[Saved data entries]
theorem State.rtpTake_keeps {s0 : State} {s} {i} {f} {rows} (h : Keeps s0 s) : Keeps s0 (State.rtpTake s i f rows) := by
  unfold State.rtpTake
  repeat' first
    | (extract_lets +onlyGivenNames x; refine (fun hx => ?_) (?_ : Keeps s0 x); clear_value x; rotate_left; subst x)
    | extract_lets +onlyGivenNames x
    | with_reducible exact h
    | with_reducible apply State.tally_keeps
    | with_reducible apply State.fxs_keeps
    | with_reducible apply State.setRx_keeps
    | with_reducible apply State.evt_keeps
    | with_reducible refine Keeps.ite (fun _ => ?_) (fun _ => ?_)
    | with_reducible assumption

theorem State.rtpFlow_keeps {s0 : State} {s} {i} {f} {port} {p} (h : Keeps s0 s) : Keeps s0 (State.rtpFlow s i f port p) := by
  unfold State.rtpFlow
  repeat' first
    | extract_lets +onlyGivenNames x
    | with_reducible exact h
    | with_reducible apply State.evt_keeps
    | with_reducible apply State.fxs_keeps
    | with_reducible apply State.setRx_keeps
    | with_reducible apply State.rtpTake_keeps
    | with_reducible refine Keeps.ite (fun _ => ?_) (fun _ => ?_)

theorem State.rxDeadline_keeps {s0 : State} {s} {m} (h : Keeps s0 s) : Keeps s0 (State.rxDeadline s m) := by
  unfold State.rxDeadline
  repeat' first
    | (extract_lets +onlyGivenNames x; refine (fun hx => ?_) (?_ : Keeps s0 x); clear_value x; rotate_left; subst x)
    | extract_lets +onlyGivenNames x
    | with_reducible exact h
    | with_reducible apply State.tally_keeps
    | with_reducible apply State.setRx_keeps
    | with_reducible apply State.evt_keeps
    | with_reducible apply State.fxs_keeps
    | with_reducible refine Keeps.ite (fun _ => ?_) (fun _ => ?_)
    | with_reducible refine Keeps.foldl (fun _ _ _ => ?_) ?_
    | with_reducible assumption

theorem State.rxIngest_keeps {s0 : State} {s} {i} (h : Keeps s0 s) : Keeps s0 (State.rxIngest s i) := by
  unfold State.rxIngest
  repeat' first
    | (extract_lets +onlyGivenNames x; refine (fun hx => ?_) (?_ : Keeps s0 x); clear_value x; rotate_left; subst x)
    | extract_lets +onlyGivenNames x
    | with_reducible exact h
    | with_reducible apply State.setRx_keeps
    | with_reducible apply State.ingest_keeps
    | with_reducible refine Keeps.ite (fun _ => ?_) (fun _ => ?_)
    | with_reducible refine Keeps.foldl (fun _ _ _ => ?_) ?_
    | with_reducible assumption

theorem State.setNetPort_keeps {s0 : State} {s} {n} {v} (h : Keeps s0 s) : Keeps s0 (State.setNetPort s n v) := by
  unfold State.setNetPort
  repeat' first
    | extract_lets +onlyGivenNames x
    | with_reducible exact h
    | with_reducible refine Keeps.record rfl rfl rfl rfl ?_

theorem State.setTrs_keeps {s0 : State} {s} {t} (h : Keeps s0 s) : Keeps s0 (State.setTrs s t) := by
  unfold State.setTrs
  repeat' first
    | extract_lets +onlyGivenNames x
    | with_reducible exact h
    | with_reducible refine Keeps.record rfl rfl rfl rfl ?_

theorem State.shiftFlows_keeps {s0 : State} {s} {k} (h : Keeps s0 s) : Keeps s0 (State.shiftFlows s k) := by
  unfold State.shiftFlows
  repeat' first
    | extract_lets +onlyGivenNames x
    | with_reducible exact h
    | with_reducible apply State.tally_keeps
    | with_reducible apply State.setRx_keeps
    | with_reducible refine Keeps.foldl (fun _ _ _ => ?_) ?_
    | with_reducible assumption

theorem State.trsApply_keeps {s0 s : State} {ver w : Nat} {ups cues} (h : Keeps s0 s) : Keeps s0 (s.trsApply ver w ups cues) := by
  unfold State.trsApply
  split
  · skip
    repeat' first
      | extract_lets +onlyGivenNames x
      | with_reducible exact h
      | with_reducible apply State.armCue_keeps
      | with_reducible apply State.count_keeps
      | with_reducible apply State.applyNow_keeps
      | with_reducible refine Keeps.ite (fun _ => ?_) (fun _ => ?_)
      | with_reducible refine Keeps.foldl (fun _ _ _ => ?_) ?_
      | with_reducible assumption
  · extract_lets +onlyGivenNames p r
    clear_value r
    repeat' first
      | (extract_lets +onlyGivenNames x; refine (fun hx => ?_) (?_ : Keeps s0 x); clear_value x; rotate_left; subst x)
      | extract_lets +onlyGivenNames x
      | with_reducible exact h
      | with_reducible apply State.armCue_keeps
      | with_reducible apply State.count_keeps
      | with_reducible apply State.put_keeps
      | with_reducible apply State.both_keeps
      | with_reducible refine Keeps.ite (fun _ => ?_) (fun _ => ?_)
      | with_reducible refine Keeps.foldl (fun _ _ _ => ?_) ?_
      | with_reducible assumption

TASK GOAL: Restate every entry above word for word.

SOLUTION:
theorem State.rtpTake_keeps {s0 : State} {s} {i} {f} {rows} (h : Keeps s0 s) : Keeps s0 (State.rtpTake s i f rows) := by
  unfold State.rtpTake
  repeat' first
    | (extract_lets +onlyGivenNames x; refine (fun hx => ?_) (?_ : Keeps s0 x); clear_value x; rotate_left; subst x)
    | extract_lets +onlyGivenNames x
    | with_reducible exact h
    | with_reducible apply State.tally_keeps
    | with_reducible apply State.fxs_keeps
    | with_reducible apply State.setRx_keeps
    | with_reducible apply State.evt_keeps
    | with_reducible refine Keeps.ite (fun _ => ?_) (fun _ => ?_)
    | with_reducible assumption

theorem State.rtpFlow_keeps {s0 : State} {s} {i} {f} {port} {p} (h : Keeps s0 s) : Keeps s0 (State.rtpFlow s i f port p) := by
  unfold State.rtpFlow
  repeat' first
    | extract_lets +onlyGivenNames x
    | with_reducible exact h
    | with_reducible apply State.evt_keeps
    | with_reducible apply State.fxs_keeps
    | with_reducible apply State.setRx_keeps
    | with_reducible apply State.rtpTake_keeps
    | with_reducible refine Keeps.ite (fun _ => ?_) (fun _ => ?_)

theorem State.rxDeadline_keeps {s0 : State} {s} {m} (h : Keeps s0 s) : Keeps s0 (State.rxDeadline s m) := by
  unfold State.rxDeadline
  repeat' first
    | (extract_lets +onlyGivenNames x; refine (fun hx => ?_) (?_ : Keeps s0 x); clear_value x; rotate_left; subst x)
    | extract_lets +onlyGivenNames x
    | with_reducible exact h
    | with_reducible apply State.tally_keeps
    | with_reducible apply State.setRx_keeps
    | with_reducible apply State.evt_keeps
    | with_reducible apply State.fxs_keeps
    | with_reducible refine Keeps.ite (fun _ => ?_) (fun _ => ?_)
    | with_reducible refine Keeps.foldl (fun _ _ _ => ?_) ?_
    | with_reducible assumption

theorem State.rxIngest_keeps {s0 : State} {s} {i} (h : Keeps s0 s) : Keeps s0 (State.rxIngest s i) := by
  unfold State.rxIngest
  repeat' first
    | (extract_lets +onlyGivenNames x; refine (fun hx => ?_) (?_ : Keeps s0 x); clear_value x; rotate_left; subst x)
    | extract_lets +onlyGivenNames x
    | with_reducible exact h
    | with_reducible apply State.setRx_keeps
    | with_reducible apply State.ingest_keeps
    | with_reducible refine Keeps.ite (fun _ => ?_) (fun _ => ?_)
    | with_reducible refine Keeps.foldl (fun _ _ _ => ?_) ?_
    | with_reducible assumption

theorem State.setNetPort_keeps {s0 : State} {s} {n} {v} (h : Keeps s0 s) : Keeps s0 (State.setNetPort s n v) := by
  unfold State.setNetPort
  repeat' first
    | extract_lets +onlyGivenNames x
    | with_reducible exact h
    | with_reducible refine Keeps.record rfl rfl rfl rfl ?_

theorem State.setTrs_keeps {s0 : State} {s} {t} (h : Keeps s0 s) : Keeps s0 (State.setTrs s t) := by
  unfold State.setTrs
  repeat' first
    | extract_lets +onlyGivenNames x
    | with_reducible exact h
    | with_reducible refine Keeps.record rfl rfl rfl rfl ?_

theorem State.shiftFlows_keeps {s0 : State} {s} {k} (h : Keeps s0 s) : Keeps s0 (State.shiftFlows s k) := by
  unfold State.shiftFlows
  repeat' first
    | extract_lets +onlyGivenNames x
    | with_reducible exact h
    | with_reducible apply State.tally_keeps
    | with_reducible apply State.setRx_keeps
    | with_reducible refine Keeps.foldl (fun _ _ _ => ?_) ?_
    | with_reducible assumption

theorem State.trsApply_keeps {s0 s : State} {ver w : Nat} {ups cues} (h : Keeps s0 s) : Keeps s0 (s.trsApply ver w ups cues) := by
  unfold State.trsApply
  split
  · skip
    repeat' first
      | extract_lets +onlyGivenNames x
      | with_reducible exact h
      | with_reducible apply State.armCue_keeps
      | with_reducible apply State.count_keeps
      | with_reducible apply State.applyNow_keeps
      | with_reducible refine Keeps.ite (fun _ => ?_) (fun _ => ?_)
      | with_reducible refine Keeps.foldl (fun _ _ _ => ?_) ?_
      | with_reducible assumption
  · extract_lets +onlyGivenNames p r
    clear_value r
    repeat' first
      | (extract_lets +onlyGivenNames x; refine (fun hx => ?_) (?_ : Keeps s0 x); clear_value x; rotate_left; subst x)
      | extract_lets +onlyGivenNames x
      | with_reducible exact h
      | with_reducible apply State.armCue_keeps
      | with_reducible apply State.count_keeps
      | with_reducible apply State.put_keeps
      | with_reducible apply State.both_keeps
      | with_reducible refine Keeps.ite (fun _ => ?_) (fun _ => ?_)
      | with_reducible refine Keeps.foldl (fun _ _ _ => ?_) ?_
      | with_reducible assumption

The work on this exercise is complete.